Más allá de los procesos, hechos y miradas que se dan en otros grupos, es obvio que los gitanos son un grupo complejo, lleno de tópicos cuando se miran desde la distancia, y con múltiples matices en una mirada cercana. En definitiva, son un grupo escurridizo para el investigador. Por ello, es patente que gran parte de la dinámica interna del grupo está permanentemente escondida y a su vez una porción de lo que muestran es una estrategia —a su vez— de ocultamiento y miradas en escorzo.

Años de marginación han moldeado esta actitud, pero también siglos de indefinición. Hay casos en que contraponer gitano y payo, como grupos diferentes, es francamente difícil; de hecho, el gitano andaluz de los enclaves rurales ha sido, hasta los años cuarenta, un andaluz más, ya que no han existido elementos exógenos (visibles y constatables) que los diferenciaran del resto.

Por otro lado, la marginación es moneda corriente en el Estado español desde, cuando menos, los Reyes Católicos, y no sólo sobre los gitanos (aunque con ellos se diera de manera especial y continuada).

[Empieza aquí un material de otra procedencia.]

-- ==== Sys2Proof/Machine/Flow.lean ====
section
/-! DEFINITION. The flow instructions 0xE0 to 0xEA and their units: the Weir (R388 to R403), the Inlet (R404 to R409),
Stillwater (R410 to R412) and channels (R413 to R415). -/

namespace Sys2Proof.Machine

open Sys2Proof

/-! ## Issue (R385, R386) -/

/-- Operand words of a lane: the registers of B, and the leader's or the lane's own register A. -/
def flowLane (f : Slot) (bw : Nat) (a : Nat) (l : LaneV) : LaneOp :=
  laneOp l 0 (l.th.words f.b.toNat bw) [BitVec.ofNat 32 a] .sent

/-- A flow instruction issues, with the registers that `lane` gives each executing lane. -/
def State.flowIssue (s : State) (op : Nat) (f : Slot) (lane : LaneV → LaneV → LaneOp) : Result :=
  s.groupWide op f (fun gid g ls l run =>
    ((s.startOp gid g op f (run.map (lane l))).1.advance gid g ls).after)

/-- Every executing lane carries the leader's A, and its own `bw` registers of B. -/
def State.leaderFlow (s : State) (op : Nat) (f : Slot) (bw : Nat) : Result :=
  s.flowIssue op f (fun lead l => flowLane f bw (lead.th.val f.a.toNat 1) l)

/-- Every executing lane carries its own A. -/
def State.ownFlow (s : State) (op : Nat) (f : Slot) (bw : Nat) : Result :=
  s.flowIssue op f (fun _ l => flowLane f bw (l.th.val f.a.toNat 1) l)

/-- WEIR.OPEN (R392). -/
def execWeirOpen (f : Slot) (s : State) : Result :=
  s.flowIssue 0xE0 f (fun lead l => { flowLane f 0 0 l with ea := lead.th.val f.a.toNat 2 })
/-- WEIR.PUSH (R393). -/
def execWeirPush (f : Slot) (s : State) : Result := s.leaderFlow 0xE1 f 4
/-- WEIR.TAKE (R396). -/
def execWeirTake (f : Slot) (s : State) : Result := s.leaderFlow 0xE2 f 0
/-- WEIR.DONE (R398). -/
def execWeirDone (f : Slot) (s : State) : Result := s.leaderFlow 0xE3 f 0
/-- WEIR.CLOSE.END (R401). -/
def execWeirCloseEnd (f : Slot) (s : State) : Result := s.leaderFlow 0xE4 f 0
/-- WEIR.CLOSE.KILL (R401). -/
def execWeirCloseKill (f : Slot) (s : State) : Result := s.leaderFlow 0xE4 f 0
/-- INLET.ADD (R406). -/
def execInletAdd (f : Slot) (s : State) : Result := s.ownFlow 0xE5 f 2
/-- INLET.TAKE (R407). -/
def execInletTake (f : Slot) (s : State) : Result := s.leaderFlow 0xE6 f 0
/-- INLET.DONE (R408). -/
def execInletDone (f : Slot) (s : State) : Result := s.ownFlow 0xE7 f 0
/-- STILL.WAIT.TEST (R411). -/
def execStillWaitTest (f : Slot) (s : State) : Result := s.leaderFlow 0xE8 f 0
/-- STILL.WAIT.HOLD (R411). -/
def execStillWaitHold (f : Slot) (s : State) : Result := s.leaderFlow 0xE8 f 0
/-- STILL.WAIT.UNHOLD (R411). -/
def execStillWaitUnhold (f : Slot) (s : State) : Result := s.leaderFlow 0xE8 f 0

/-! ## Handles (R388, R389) -/

/-- The context that a handle names for a block's threads; none is STALE. -/
def State.weirOf (s : State) (blk h : Nat) : Option (Nat × Weir) :=
  let e := h % 256
  match s.block? blk, Tab.look s.f.weirs e with
  | some b, some w => if w.state != .free && w.gen == h / 256 && w.launch == b.launch then some (e, w) else none
  | _, _ => none

/-- The handle that an outstanding instruction names. -/
def Op.handle (o : Op) : Nat := match o.lanes with | l :: _ => (l.c.getD 0 0).toNat | [] => 0
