-- ==== Sys2Proof/Machine/Complete.lean ====
section
/-! DEFINITION. VARIABLE_LATENCY_COMPLETE and STORE_ACK: outstanding instructions reach their unit, or complete (R153, R248). -/

namespace Sys2Proof.Machine

open Sys2Proof

/-- An outstanding instruction of a resident block that all of its parts have been done for completes. -/
def State.endOp (s : State) (id : Nat) (o : Op) : State :=
  if o.lanes.all LaneOp.ended then (s.finishOp id).tryPlans o.block else s

/-- A unit takes up an instruction that has reached it: opcodes served whole. -/
def State.unitOp (s : State) (id : Nat) (o : Op) : State :=
  match o.opc with
  | 0x0C => s.queryOp id o
  | 0x0D => s.queryOp id o
  | 0x8E => s.discardOp id
  | 0xA0 => if o.tag = 0 then s.submitTarn id else s
  | 0xA1 => if o.tag = 0 then s.submitTarn id else s
  | 0xA2 => if o.tag = 0 then s.submitTarn id else s
  | 0xA3 => if o.tag = 0 then s.submitTarn id else s
  | 0xA4 => if o.tag = 0 then s.submitTarn id else s
  | 0xF0 => s.ctxOp id o
  | 0xF1 => s.ctxOp id o
  | _ => if 0xE0 ≤ o.opc && o.opc ≤ 0xE8 then s.flowOp id o else if 0xF4 ≤ o.opc && o.opc ≤ 0xF7 then s.collOp id o else s

/-- The block of an outstanding instruction is resident. -/
def State.residentOp (s : State) (o : Op) : Bool := (s.block? o.block).any (fun b => b.core.isSome)

/-- VARIABLE_LATENCY_COMPLETE of instruction `sel.x`. -/
def State.complete (s : State) (id : Nat) : State :=
  match s.op? id with
  | none => s
  | some o =>
    if !s.residentOp o then s
    else if o.opc = 0xB0 && !o.lanes.isEmpty then
      (if o.lanes.all (fun l => s.fenceMet id o l) then (s.finishOp id).tryPlans o.block else s)
    else if laneDone o && !ackOp o.opc then s.endOp id o
    else if s.going id o then s.unitOp id o
    else s

def execVariableLatencyComplete (s : State) : Result := .next (s.stilled (s.complete s.sel.x))

/-- STORE_ACK of instruction `sel.x`: its home, controller or L1 has acknowledged every lane (R248, R325). -/
def execStoreAck (s : State) : Result :=
  match s.op? s.sel.x with
  | none => .next s
  | some o => if ackOp o.opc && s.residentOp o then .next (s.endOp s.sel.x o) else .next s

end Sys2Proof.Machine
end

Así, pues, el concepto de payo, que «tradicionalmente» utilizan los gitanos, tiene más de metáfora que de concreción en la realidad. De hecho, el uso extensivo de payo a todo aquel que no es gitano es reciente, y ellos mismos reconocen que «no todos los payos son iguales». Consecuentemente, el payo es metáfora de un grupo que les ha perseguido y marginado, pero nunca como una negación de la no-gitaneidad.

Es obvio que el gitano ha existido «desde siempre», al menos desde el momento en que reconocemos un Estado español. El problema es que hemos reconocido al gitano como portador de marginación y lo asociamos directamente a ello. Es decir, los gitanos son construidos como grupo diferenciado desde la aparición del Estado moderno, y con el hecho de fantasmear con ellos, los convertimos en lo que se pretende. Este proceso, estudiado ya por Michel Foucault, es prototípico del control y poder del Estado contemporáneo y, en el caso de los gitanos, es inicio de un largo devenir hacia el racismo, la marginación y la pobreza.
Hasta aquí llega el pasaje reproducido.